### Data section:
@[simp] theorem pairJoin_quiet (s : State) (q : Query) (im : Image) (o : OpDesc) (c : OpCtx) (i : Item) :
    (State.pairJoin s q im o c i).pending = s.pending ∧ (State.pairJoin s q im o c i).cores = s.cores := by unfold State.pairJoin; split <;> simp

@[simp] theorem aggSettle_quiet (s : State) (q : Query) (o : OpDesc) (op : BitVec 16) :
    (State.aggSettle s q o op).pending = s.pending ∧ (State.aggSettle s q o op).cores = s.cores := by unfold State.aggSettle; split <;> simp

@[simp] theorem aggMergeItem_quiet (s : State) (q : Query) (o : OpDesc) (op : BitVec 16) (flow : BitVec 8) :
    (State.aggMergeItem s q o op flow).pending = s.pending ∧ (State.aggMergeItem s q o op flow).cores = s.cores := by unfold State.aggMergeItem; dsimp only; (repeat' split) <;> simp

@[simp] theorem mergeStep_quiet (s : State) (q : Query) (im : Image) (o : OpDesc) (c : OpCtx) (i : Item) (part : BitVec 8) :
    (State.mergeStep s q im o c i part).pending = s.pending ∧ (State.mergeStep s q im o c i part).cores = s.cores := by unfold State.mergeStep; (repeat' split) <;> simp

@[simp] theorem mergeItem_quiet (s : State) (q : Query) (o : OpDesc) (op : BitVec 16) (c : OpCtx) :
    (State.mergeItem s q o op c).pending = s.pending ∧ (State.mergeItem s q o op c).cores = s.cores := by simp [State.mergeItem]

@[simp] theorem mergeTail_quiet (s : State) (q : Query) (o : OpDesc) (op : BitVec 16) (c : OpCtx) :
    (State.mergeTail s q o op c).pending = s.pending ∧ (State.mergeTail s q o op c).cores = s.cores := by simp [State.mergeTail]

@[simp] theorem unionClaim_quiet (s : State) (q : Query) (i : Item) :
    (State.unionClaim s q i).pending = s.pending ∧ (State.unionClaim s q i).cores = s.cores := by unfold State.unionClaim; split <;> simp

@[simp] theorem unionLeft_quiet (s : State) (q : Query) (i : Item) :
    (State.unionLeft s q i).pending = s.pending ∧ (State.unionLeft s q i).cores = s.cores := by unfold State.unionLeft; split <;> simp

@[simp] theorem gatherSeen_quiet (s : State) (q : Query) (im : Image) (o : OpDesc) (i : Item) (f : Frame) (host : List HostRead) :
    (State.gatherSeen s q im o i f host).pending = s.pending ∧ (State.gatherSeen s q im o i f host).cores = s.cores := by unfold State.gatherSeen; dsimp only; split <;> simp

@[simp] theorem xchRegister_quiet (s : State) (t : Tag) (im : Image) (params : Bytes) (o : OpDesc) (op : BitVec 16) :
    (State.xchRegister s t im params o op).pending = s.pending ∧ (State.xchRegister s t im params o op).cores = s.cores := by simp [State.xchRegister]

@[simp] theorem setXch_quiet (s : State) (x : Xch) :
    (State.setXch s x).pending = s.pending ∧ (State.setXch s x).cores = s.cores := by simp [State.setXch]

@[simp] theorem xchRound_quiet (s : State) (x : Xch) (l : List (BitVec 16)) (f : List XchFrame) :
    ((s.xchRound x l f).1).pending = s.pending ∧ ((s.xchRound x l f).1).cores = s.cores := by
  induction f generalizing s x l with
  | nil => simp [State.xchRound]
  | cons f fs ih => unfold State.xchRound; dsimp only; (repeat' split) <;> simp [ih]

@[simp] theorem xchRounds_quiet (s : State) (x : Xch) (n : Nat) (l : List XchFrame) :
    ((s.xchRounds x n l).1).pending = s.pending ∧ ((s.xchRounds x n l).1).cores = s.cores := by
  induction n generalizing s x l with
  | zero => simp [State.xchRounds]
  | succ n ih => unfold State.xchRounds; dsimp only; split <;> simp [ih]

@[simp] theorem xchPump_quiet (s : State) (xid : BitVec 32) :
    (State.xchPump s xid).pending = s.pending ∧ (State.xchPump s xid).cores = s.cores := by unfold State.xchPump; (repeat' split) <;> simp

@[simp] theorem xchFlush_quiet (s : State) (n : Nat) :
    (State.xchFlush s n).pending = s.pending ∧ (State.xchFlush s n).cores = s.cores := by unfold State.xchFlush; (repeat' split) <;> simp

@[simp] theorem xchCommit_quiet (s : State) (r : StreamRef) (o n : Nat) (x : XchIn) :
    ((s.xchCommit r o n x).1).pending = s.pending ∧ ((s.xchCommit r o n x).1).cores = s.cores := by
  induction n generalizing s x with
  | zero => simp [State.xchCommit]
  | succ n ih => unfold State.xchCommit; dsimp only; (repeat' split) <;> simp [ih]

@[simp] theorem xchInbox_quiet (s : State) (xid : BitVec 32) (r : StreamRef) (n : BitVec 16) (l : List XchIn) :
    ((s.xchInbox xid r n l).1).pending = s.pending ∧ ((s.xchInbox xid r n l).1).cores = s.cores := by
  induction l generalizing s with
  | nil => simp [State.xchInbox]
  | cons x xs ih => unfold State.xchInbox; dsimp only; (repeat' split) <;> simp [ih]

@[simp] theorem xchDrain_quiet (s : State) (xid : BitVec 32) :
    (State.xchDrain s xid).pending = s.pending ∧ (State.xchDrain s xid).cores = s.cores := by unfold State.xchDrain; (repeat' split) <;> simp (disch := (intros; (repeat' split) <;> first | rfl | simp | simp_all))

@[simp] theorem settle_quiet (s : State) (t : Tag) :
    (State.settle s t).pending = s.pending ∧ (State.settle s t).cores = s.cores := by simp [State.settle]

@[simp] theorem modChain_quiet (s : State) (t : Tag) (n : Nat) (f : Chain → Chain) :
    (State.modChain s t n f).pending = s.pending ∧ (State.modChain s t n f).cores = s.cores := by simp [State.modChain]

@[simp] theorem chainWrite_quiet (s : State) (q : Query) (n : Nat) (bs : Bytes) (acc : HostAcc) :
    ((State.chainWrite s q n bs acc).1).pending = s.pending ∧ ((State.chainWrite s q n bs acc).1).cores = s.cores := by unfold State.chainWrite; (repeat' split) <;> simp

@[simp] theorem writeStaged_quiet (s : State) (r : Runner) (i : Item) (q : Query) (o : OpDesc) (unit done : Nat) (acc : HostAcc) :
    (State.writeStaged s r i q o unit done acc).pending = s.pending ∧ (State.writeStaged s r i q o unit done acc).cores = s.cores := by unfold State.writeStaged; dsimp only; (repeat' split) <;> simp

@[simp] theorem doneFrame_quiet (s : State) (q : Query) (o : OpDesc) (i : Item) (port : BitVec 3) (rows : Nat) :
    (State.doneFrame s q o i port rows).pending = s.pending ∧ (State.doneFrame s q o i port rows).cores = s.cores := by unfold State.doneFrame; (repeat' split) <;> simp

@[simp] theorem jobServed_quiet (s : State) (w : JobWait) :
    (State.jobServed s w).pending = s.pending ∧ (State.jobServed s w).cores = s.cores := by unfold State.jobServed; split <;> simp

@[simp] theorem decodeEnds_quiet (s : State) (engine : BitVec 3) (job : CompJob) :
    (State.decodeEnds s engine job).pending = s.pending ∧ (State.decodeEnds s engine job).cores = s.cores := by unfold State.decodeEnds; simp

@[simp] theorem encodeEnds_quiet (s : State) (engine : BitVec 3) (job : CompJob) :
    (State.encodeEnds s engine job).pending = s.pending ∧ (State.encodeEnds s engine job).cores = s.cores := by simp [State.encodeEnds]

@[simp] theorem failQuery_quiet (s : State) (t : Tag) (e : ImgErr) :
    (State.failQuery s t e).pending = s.pending ∧ (State.failQuery s t e).cores = s.cores := by simp [State.failQuery]

@[simp] theorem queryRead_quiet (s : State) (q : Query) (addr : BitVec 64) (len : Nat) (r : HostRead) (k : Bytes → State → State) (hk : ∀ a s, (k a s).pending = s.pending ∧ (k a s).cores = s.cores) :
    (State.queryRead s q addr len r k).pending = s.pending ∧ (State.queryRead s q addr len r k).cores = s.cores := by unfold State.queryRead; (repeat' split) <;> simp_all

@[simp] theorem readHeads_quiet (s : State) (q : Query) (n : Nat) (a : List (BitVec 64)) (r : List HostRead) (acc : List Chain)
    (k : List Chain → State → State) (hk : ∀ c s, (k c s).pending = s.pending ∧ (k c s).cores = s.cores) :
    (s.readHeads q n a r acc k).pending = s.pending ∧ (s.readHeads q n a r acc k).cores = s.cores := by
  induction a generalizing s n r acc with
  | nil => simp [State.readHeads, hk]
  | cons a as ih =>
    cases r with
    | nil => simp [State.readHeads]
    | cons r rs =>
      unfold State.readHeads
      apply queryRead_quiet
      intro b s
      split <;> simp [ih]

@[simp] theorem addFlows_quiet (s : State) (t : Tag) (im : Image) :
    (State.addFlows s t im).pending = s.pending ∧ (State.addFlows s t im).cores = s.cores := by unfold State.addFlows; dsimp only; apply forEach_quiet; intro s x; (repeat' split) <;> simp

@[simp] theorem addStreams_quiet (s : State) (t : Tag) (im : Image) :
    (State.addStreams s t im).pending = s.pending ∧ (State.addStreams s t im).cores = s.cores := by simp [State.addStreams]

@[simp] theorem casRegister_quiet (s : State) (q : Query) :
    (State.casRegister s q).pending = s.pending ∧ (State.casRegister s q).cores = s.cores := by unfold State.casRegister; apply forEach_quiet; intro s x; (repeat' split) <;> simp

@[simp] theorem startOps_quiet (s : State) (t : Tag) (im : Image) :
    (State.startOps s t im).pending = s.pending ∧ (State.startOps s t im).cores = s.cores := by unfold State.startOps; apply forEach_quiet; intro s x; (repeat' split) <;> simp

@[simp] theorem enterRunning_quiet (s : State) (t : Tag) (csw : HostAcc) :
    (State.enterRunning s t csw).pending = s.pending ∧ (State.enterRunning s t csw).cores = s.cores := by unfold State.enterRunning; (repeat' split) <;> simp (disch := (intros; (repeat' split) <;> first | rfl | simp | simp_all))

@[simp] theorem admitQuery_quiet (s : State) (t : Tag) (csw : HostAcc) :
    (State.admitQuery s t csw).pending = s.pending ∧ (State.admitQuery s t csw).cores = s.cores := by unfold State.admitQuery; dsimp only; (repeat' split) <;> simp (disch := (intros; (repeat' split) <;> first | rfl | simp | simp_all))

@[simp] theorem validated_quiet (s : State) (t : Tag) (im : Image) (csw : HostAcc) :
    (State.validated s t im csw).pending = s.pending ∧ (State.validated s t im csw).cores = s.cores := by unfold State.validated; (repeat' split) <;> simp

@[simp] theorem queryDoneAcc_quiet (s : State) (t : Tag) (status : BitVec 15) (csw : HostAcc) :
    (State.queryDoneAcc s t status csw).pending = s.pending ∧ (State.queryDoneAcc s t status csw).cores = s.cores := by simp [State.queryDoneAcc]

@[simp] theorem linkSeen_quiet (s : State) (q : Query) (c : Chain) (lr : LinkRead) :
    (State.linkSeen s q c lr).pending = s.pending ∧ (State.linkSeen s q c lr).cores = s.cores := by unfold State.linkSeen; dsimp only; (repeat' split) <;> simp

@[simp] theorem chainEndEvent_quiet (s : State) (t : Tag) :
    (State.chainEndEvent s t).pending = s.pending ∧ (State.chainEndEvent s t).cores = s.cores := by unfold State.chainEndEvent; split <;> simp

@[simp] theorem chainAtEnd_quiet (s : State) (t : Tag) (n : Nat) (csw : HostAcc) :
    (State.chainAtEnd s t n csw).pending = s.pending ∧ (State.chainAtEnd s t n csw).cores = s.cores := by simp [State.chainAtEnd]

@[simp] theorem leftEnd_quiet (s : State) (t : Tag) (csw : HostAcc) :
    (State.leftEnd s t csw).pending = s.pending ∧ (State.leftEnd s t csw).cores = s.cores := by unfold State.leftEnd; split <;> simp

@[simp] theorem brokenChain_quiet (s : State) (t : Tag) (n : Nat) :
    (State.brokenChain s t n).pending = s.pending ∧ (State.brokenChain s t n).cores = s.cores := by simp [State.brokenChain]

@[simp] theorem resumeChain_quiet (s : State) (t : Tag) (n : Nat) (lr : LinkRead) :
    ((State.resumeChain s t n lr).1).pending = s.pending ∧ ((State.resumeChain s t n lr).1).cores = s.cores := by unfold State.resumeChain; dsimp only; (repeat' split) <;> simp

@[simp] theorem computeItem_quiet (s : State) (q : Query) (im : Image) (o : OpDesc) (op : BitVec 16) :
    (State.computeItem s q im o op).pending = s.pending ∧ (State.computeItem s q im o op).cores = s.cores := by unfold State.computeItem; dsimp only; (repeat' split) <;> simp

@[simp] theorem slotItem_quiet (s : State) (r : Runner) (i : Item) :
    (State.slotItem s r i).pending = s.pending ∧ (State.slotItem s r i).cores = s.cores := by simp [State.slotItem]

### Exercise directions:
Print exactly the lines above, between the one holding "(State.xchRegister s t im params o op).pending" and the one holding "nil => simp [State.xchRound]", inclusive, and nothing besides.

### Result:
    (State.xchRegister s t im params o op).pending = s.pending ∧ (State.xchRegister s t im params o op).cores = s.cores := by simp [State.xchRegister]

@[simp] theorem setXch_quiet (s : State) (x : Xch) :
    (State.setXch s x).pending = s.pending ∧ (State.setXch s x).cores = s.cores := by simp [State.setXch]

@[simp] theorem xchRound_quiet (s : State) (x : Xch) (l : List (BitVec 16)) (f : List XchFrame) :
    ((s.xchRound x l f).1).pending = s.pending ∧ ((s.xchRound x l f).1).cores = s.cores := by
  induction f generalizing s x l with
  | nil => simp [State.xchRound]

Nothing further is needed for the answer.